The state may not abridge one’s First Amendment freedoms merely to avoid annoyances. Coates v. Cincinnati, 402 U.S. 611, 91 S.Ct. 1686, 29 L.Ed.2d 214 (1971).

“The ability of government, consonant with the Constitution, to shut off discourse solely to protect others from hearing it is, in other words, dependent upon a showing that substantial privacy interests are being invaded in an essentially intolerable manner.” Cohen v. California, 403 U.S. 15, 21, 91 S.Ct. 1780, 1786, 29 L.Ed.2d 284 (1971).

Moreover, the First Amendment protects more than just amiable communications. See, Norwell v. City of Cincinnati, 414 U.S. 14, 94 S.Ct. 187, 38 L.Ed.2d 170 (1973); Gooding v. Wilson, 405 U.S. 518, 92 S.Ct. 1103, 31 L.Ed.2d 408 (1972); Terminiello v.
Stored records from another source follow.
-- ==== Sys2Proof/Decode.lean ====
section
/-!
DEFINITION. Decoding (30_encoding.md R90 to R102) and encoding, and the opcode map R96 as a table of its own.
-/

namespace Sys2Proof

/-! ### The fields of a word (30_encoding.md R91) -/

/-- `op` = w[15:12]. -/
def fieldOp (w : Word) : BitVec 4 := w.extractLsb' 12 4
/-- `x` = w[11:8]. -/
def fieldX (w : Word) : Reg := (w.extractLsb' 8 4).toFin
/-- `y` = w[7:4]. -/
def fieldY (w : Word) : Reg := (w.extractLsb' 4 4).toFin
/-- `n` = w[3:0]. -/
def fieldN (w : Word) : BitVec 4 := w.extractLsb' 0 4
/-- `kk` = w[7:0]. -/
def fieldKK (w : Word) : Byte := w.extractLsb' 0 8
/-- `nnn` = w[11:0], "12-bit address fields are masked to 0x0FFF" (30_encoding.md R93). -/
def fieldNNN (w : Word) : Addr12 := w.extractLsb' 0 12

/-! ### Decoding -/

/-- Group 0x0: the low byte selects, w[11:8] is not examined (30_encoding.md R94, R97). -/
def decodeGroup0 (w : Word) : Option Instr :=
  match fieldKK w with
  | 0xE0 => some .cls
  | 0xEE => some .ret
  | _ => none

/-- Group 0x8: the low nibble selects one of nine operations (30_encoding.md R94, R98). -/
def decodeGroup8 (w : Word) : Option Instr :=
  match fieldN w with
  | 0x0 => some (.ldReg (fieldX w) (fieldY w))
  | 0x1 => some (.orReg (fieldX w) (fieldY w))
  | 0x2 => some (.andReg (fieldX w) (fieldY w))
  | 0x3 => some (.xorReg (fieldX w) (fieldY w))
  | 0x4 => some (.addReg (fieldX w) (fieldY w))
  | 0x5 => some (.subReg (fieldX w) (fieldY w))
  | 0x6 => some (.shr (fieldX w) (fieldY w))
  | 0x7 => some (.subnReg (fieldX w) (fieldY w))
  | 0xE => some (.shl (fieldX w) (fieldY w))
  | _ => none

/-- Group 0xE: the low byte selects `SKP` or `SKNP` (30_encoding.md R94, R99). -/
def decodeGroupE (w : Word) : Option Instr :=
  match fieldKK w with
  | 0x9E => some (.skp (fieldX w))
  | 0xA1 => some (.sknp (fieldX w))
  | _ => none

/-- Group 0xF: the low byte selects one of nine operations (30_encoding.md R94, R101). -/
def decodeGroupF (w : Word) : Option Instr :=
  match fieldKK w with
  | 0x07 => some (.ldVxDT (fieldX w))
  | 0x0A => some (.ldVxK (fieldX w))
  | 0x15 => some (.ldDTVx (fieldX w))
  | 0x18 => some (.ldSTVx (fieldX w))
  | 0x1E => some (.addIVx (fieldX w))
  | 0x29 => some (.ldIF (fieldX w))
  | 0x33 => some (.ldB (fieldX w))
  | 0x55 => some (.storeRegs (fieldX w))
  | 0x65 => some (.loadRegs (fieldX w))
  | _ => none

/-- The decode procedure of 30_encoding.md R94: mask the top nibble, then a sub-field. `none` is UNKNOWN (R100). -/
def decodeWord (w : Word) : Option Instr :=
  match fieldOp w with
  | 0x0 => decodeGroup0 w
  | 0x1 => some (.jp (fieldNNN w))
  | 0x2 => some (.call (fieldNNN w))
  | 0x3 => some (.seByte (fieldX w) (fieldKK w))
  | 0x4 => some (.sneByte (fieldX w) (fieldKK w))
  | 0x5 => if fieldN w = 0 then some (.seReg (fieldX w) (fieldY w)) else none
  | 0x6 => some (.ldByte (fieldX w) (fieldKK w))
  | 0x7 => some (.addByte (fieldX w) (fieldKK w))
  | 0x8 => decodeGroup8 w
  | 0x9 => if fieldN w = 0 then some (.sneReg (fieldX w) (fieldY w)) else none
  | 0xA => some (.ldI (fieldNNN w))
  | 0xB => some (.jpV0 (fieldNNN w))
  | 0xC => some (.rnd (fieldX w) (fieldKK w))
  | 0xD => some (.drw (fieldX w) (fieldY w) (fieldN w).toFin)
  | 0xE => decodeGroupE w
  | _ => decodeGroupF w  -- 0xF, the one nibble left

/-- The word of two bytes in memory order: the byte at the lower address is the high byte (20_memory.md R68). -/
def wordOfBytes (hi lo : Byte) : Word := hi ++ lo

/-- The two bytes of a word in memory order (20_memory.md R68). -/
def bytesOfWord (w : Word) : List Byte := [w.extractLsb' 8 8, w.extractLsb' 0 8]

/-- Why bytes are no instruction. -/
inductive Reject where
  /-- The word matches no row of the opcode map (30_encoding.md R100). -/
  | unknownWord (w : Word)
  /-- Fewer than the two bytes of an instruction (30_encoding.md R90). -/
  | tooShort
  deriving DecidableEq, Repr

/-- The instruction at the head of a list of bytes, with the bytes after it. -/
def decode : List Byte → Except Reject (Instr × List Byte)
  | hi :: lo :: rest =>
    match decodeWord (wordOfBytes hi lo) with
    | some i => .ok (i, rest)
    | none => .error (.unknownWord (wordOfBytes hi lo))
  | _ => .error .tooShort

/-- The bytes, in memory order, of the word whose bits are `w` numbered as spec/opcode_table.json numbers them, the bits
from `nbits` on being 0. -/
def tableBytes (nbits w : Nat) : List Byte := bytesOfWord (BitVec.ofNat 16 (w % 2 ^ nbits))

/-- What the decoder reads from those bytes. -/
def decodeTableWord (nbits w : Nat) : Option Instr :=
  match decode (tableBytes nbits w) with
  | .ok (i, _) => some i
  | .error _ => none

/-! ### Encoding (the formats of 30_encoding.md R92) -/

/-- A register number as its 4-bit field. -/
def regField (r : Fin 16) : BitVec 4 := BitVec.ofFin r

/-- Format `NNN`. -/
def encodeNNN (op : BitVec 4) (nnn : Addr12) : Word := op ++ nnn
/-- Format `XKK`, and format `X` with the sub-opcode as the low byte. -/
def encodeXKK (op : BitVec 4) (x : Reg) (kk : Byte) : Word := (op ++ regField x) ++ kk
/-- Format `XY` with the sub-opcode as the low nibble, and format `XYN`. -/
def encodeXYN (op : BitVec 4) (x y : Reg) (n : BitVec 4) : Word := (op ++ regField x) ++ (regField y ++ n)

/-- The word of an instruction, from the patterns of 30_encoding.md R96. `CLS` and `RET` have the canonical second
nibble 0 (R97). -/
def encode : Instr → Word
  | .cls => 0x00E0
  | .ret => 0x00EE
  | .jp nnn => encodeNNN 0x1 nnn
  | .call nnn => encodeNNN 0x2 nnn
  | .seByte x kk => encodeXKK 0x3 x kk
  | .sneByte x kk => encodeXKK 0x4 x kk
  | .seReg x y => encodeXYN 0x5 x y 0x0
  | .ldByte x kk => encodeXKK 0x6 x kk
  | .addByte x kk => encodeXKK 0x7 x kk
  | .ldReg x y => encodeXYN 0x8 x y 0x0
  | .orReg x y => encodeXYN 0x8 x y 0x1
  | .andReg x y => encodeXYN 0x8 x y 0x2
  | .xorReg x y => encodeXYN 0x8 x y 0x3
  | .addReg x y => encodeXYN 0x8 x y 0x4
  | .subReg x y => encodeXYN 0x8 x y 0x5
  | .shr x y => encodeXYN 0x8 x y 0x6
  | .subnReg x y => encodeXYN 0x8 x y 0x7
  | .shl x y => encodeXYN 0x8 x y 0xE
  | .sneReg x y => encodeXYN 0x9 x y 0x0
  | .ldI nnn => encodeNNN 0xA nnn
  | .jpV0 nnn => encodeNNN 0xB nnn
  | .rnd x kk => encodeXKK 0xC x kk
  | .drw x y n => encodeXYN 0xD x y (regField n)
  | .skp x => encodeXKK 0xE x 0x9E
  | .sknp x => encodeXKK 0xE x 0xA1
  | .ldVxDT x => encodeXKK 0xF x 0x07
  | .ldVxK x => encodeXKK 0xF x 0x0A
  | .ldDTVx x => encodeXKK 0xF x 0x15
  | .ldSTVx x => encodeXKK 0xF x 0x18
  | .addIVx x => encodeXKK 0xF x 0x1E
  | .ldIF x => encodeXKK 0xF x 0x29
  | .ldB x => encodeXKK 0xF x 0x33
  | .storeRegs x => encodeXKK 0xF x 0x55
  | .loadRegs x => encodeXKK 0xF x 0x65

/-! ### The opcode map R96 as a table, beside the procedure R94 -/

/-- One row of 30_encoding.md R96: a word is the row's when `w &&& mask = bits`. -/
structure OpcodeRow where
  mask : Word
  bits : Word
  deriving DecidableEq, Repr

/-- The word `w` is an instruction of the row. -/
def OpcodeRow.selects (r : OpcodeRow) (w : Word) : Bool := w &&& r.mask == r.bits

/-- The row of an instruction: its `mask` and `match` columns in 30_encoding.md R96. -/
def Instr.row : Instr → OpcodeRow
  | .cls => ⟨0xF0FF, 0x00E0⟩
  | .ret => ⟨0xF0FF, 0x00EE⟩
  | .jp _ => ⟨0xF000, 0x1000⟩
  | .call _ => ⟨0xF000, 0x2000⟩
  | .seByte _ _ => ⟨0xF000, 0x3000⟩
  | .sneByte _ _ => ⟨0xF000, 0x4000⟩
  | .seReg _ _ => ⟨0xF00F, 0x5000⟩
  | .ldByte _ _ => ⟨0xF000, 0x6000⟩
  | .addByte _ _ => ⟨0xF000, 0x7000⟩
  | .ldReg _ _ => ⟨0xF00F, 0x8000⟩
  | .orReg _ _ => ⟨0xF00F, 0x8001⟩
  | .andReg _ _ => ⟨0xF00F, 0x8002⟩
  | .xorReg _ _ => ⟨0xF00F, 0x8003⟩
  | .addReg _ _ => ⟨0xF00F, 0x8004⟩
  | .subReg _ _ => ⟨0xF00F, 0x8005⟩
  | .shr _ _ => ⟨0xF00F, 0x8006⟩
  | .subnReg _ _ => ⟨0xF00F, 0x8007⟩
  | .shl _ _ => ⟨0xF00F, 0x800E⟩
  | .sneReg _ _ => ⟨0xF00F, 0x9000⟩
  | .ldI _ => ⟨0xF000, 0xA000⟩
  | .jpV0 _ => ⟨0xF000, 0xB000⟩
  | .rnd _ _ => ⟨0xF000, 0xC000⟩
  | .drw _ _ _ => ⟨0xF000, 0xD000⟩
  | .skp _ => ⟨0xF0FF, 0xE09E⟩
  | .sknp _ => ⟨0xF0FF, 0xE0A1⟩
  | .ldVxDT _ => ⟨0xF0FF, 0xF007⟩
  | .ldVxK _ => ⟨0xF0FF, 0xF00A⟩
  | .ldDTVx _ => ⟨0xF0FF, 0xF015⟩
  | .ldSTVx _ => ⟨0xF0FF, 0xF018⟩
  | .addIVx _ => ⟨0xF0FF, 0xF01E⟩
  | .ldIF _ => ⟨0xF0FF, 0xF029⟩
  | .ldB _ => ⟨0xF0FF, 0xF033⟩
  | .storeRegs _ => ⟨0xF0FF, 0xF055⟩
  | .loadRegs _ => ⟨0xF0FF, 0xF065⟩

/-- The instruction each row reads from a word, in the order of 30_encoding.md R96. -/
def opcodeMap : List (Word → Instr) :=
  [fun _ => .cls, fun _ => .ret, fun w => .jp (fieldNNN w), fun w => .call (fieldNNN w),
    fun w => .seByte (fieldX w) (fieldKK w), fun w => .sneByte (fieldX w) (fieldKK w),
    fun w => .seReg (fieldX w) (fieldY w), fun w => .ldByte (fieldX w) (fieldKK w),
    fun w => .addByte (fieldX w) (fieldKK w)] ++
  [fun w => .ldReg (fieldX w) (fieldY w), fun w => .orReg (fieldX w) (fieldY w),
    fun w => .andReg (fieldX w) (fieldY w), fun w => .xorReg (fieldX w) (fieldY w),
    fun w => .addReg (fieldX w) (fieldY w), fun w => .subReg (fieldX w) (fieldY w),
    fun w => .shr (fieldX w) (fieldY w), fun w => .subnReg (fieldX w) (fieldY w),
    fun w => .shl (fieldX w) (fieldY w)] ++
  [fun w => .sneReg (fieldX w) (fieldY w), fun w => .ldI (fieldNNN w), fun w => .jpV0 (fieldNNN w),
    fun w => .rnd (fieldX w) (fieldKK w), fun w => .drw (fieldX w) (fieldY w) (fieldN w).toFin,
    fun w => .skp (fieldX w), fun w => .sknp (fieldX w)] ++
  [fun w => .ldVxDT (fieldX w), fun w => .ldVxK (fieldX w), fun w => .ldDTVx (fieldX w),
    fun w => .ldSTVx (fieldX w), fun w => .addIVx (fieldX w), fun w => .ldIF (fieldX w),
    fun w => .ldB (fieldX w), fun w => .storeRegs (fieldX w), fun w => .loadRegs (fieldX w)]

/-- Decoding by the opcode map alone: the first row whose mask and match select the word (30_encoding.md R96). -/
def decodeByMap (w : Word) : Option Instr :=
  (opcodeMap.map (· w)).find? (fun i => i.row.selects w)

end Sys2Proof
end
City of Chicago, 337 U.S. 1, 69 S.Ct. 894, 93 L.Ed. 1131 (1948); Chaplinsky v. New Hampshire, 315 U.S. 568, 62 S.Ct. 766, 86 L.Ed. 1031 (1942). A telephone harassment statute should be carefully tailored to avoid constitutional vulnerability on the ground that it needlessly penalizes free speech.

Applying these principles here, I am forced to conclude that, depending on how it is construed by the Connecticut Supreme Court, Conn.Gen.Stat. § 53a-183(a)(3) (Rev. 1958, Supp.1979), might be constitutionally vulnerable for overbreadth. Since we are precluded from construing this state statute, Gooding v. Wilson, 405 U.S. at 520, 92 S.Ct. at 1105, and a narrow construction by the Connecticut Supreme Court would lead to the statute’s being upheld as applied to the facts of this case, I concur in the result reached by the majority. Should the Connecticut Supreme Court, however, interpret the statute broadly to encompass constitutionally protected free speech, as distinguished from obscene, threatening or speechless telephone calls made with intent to harass the recipient, I would then feel compelled to declare the statute unconstitutional on its face.

. The Connecticut Supreme Court denied certification without opinion, State v. Gormlev, 174 Conn. 803, 382 A.2d 1332 (1978). This denial reflects nothing on the Connecticut Supreme Court’s opinion of the merits of this case. “[A] denial of certification does not necessarily indicate our approval either of the result reached by the Appellate Division or of the opinion rendered by it.” State v. Chisholm, 155 Conn. 706, 707, 236 A.2d 465, 466 (1968). Accord, State v. Doscher, 172 Conn. 592, 376 A.2d 359 (1977).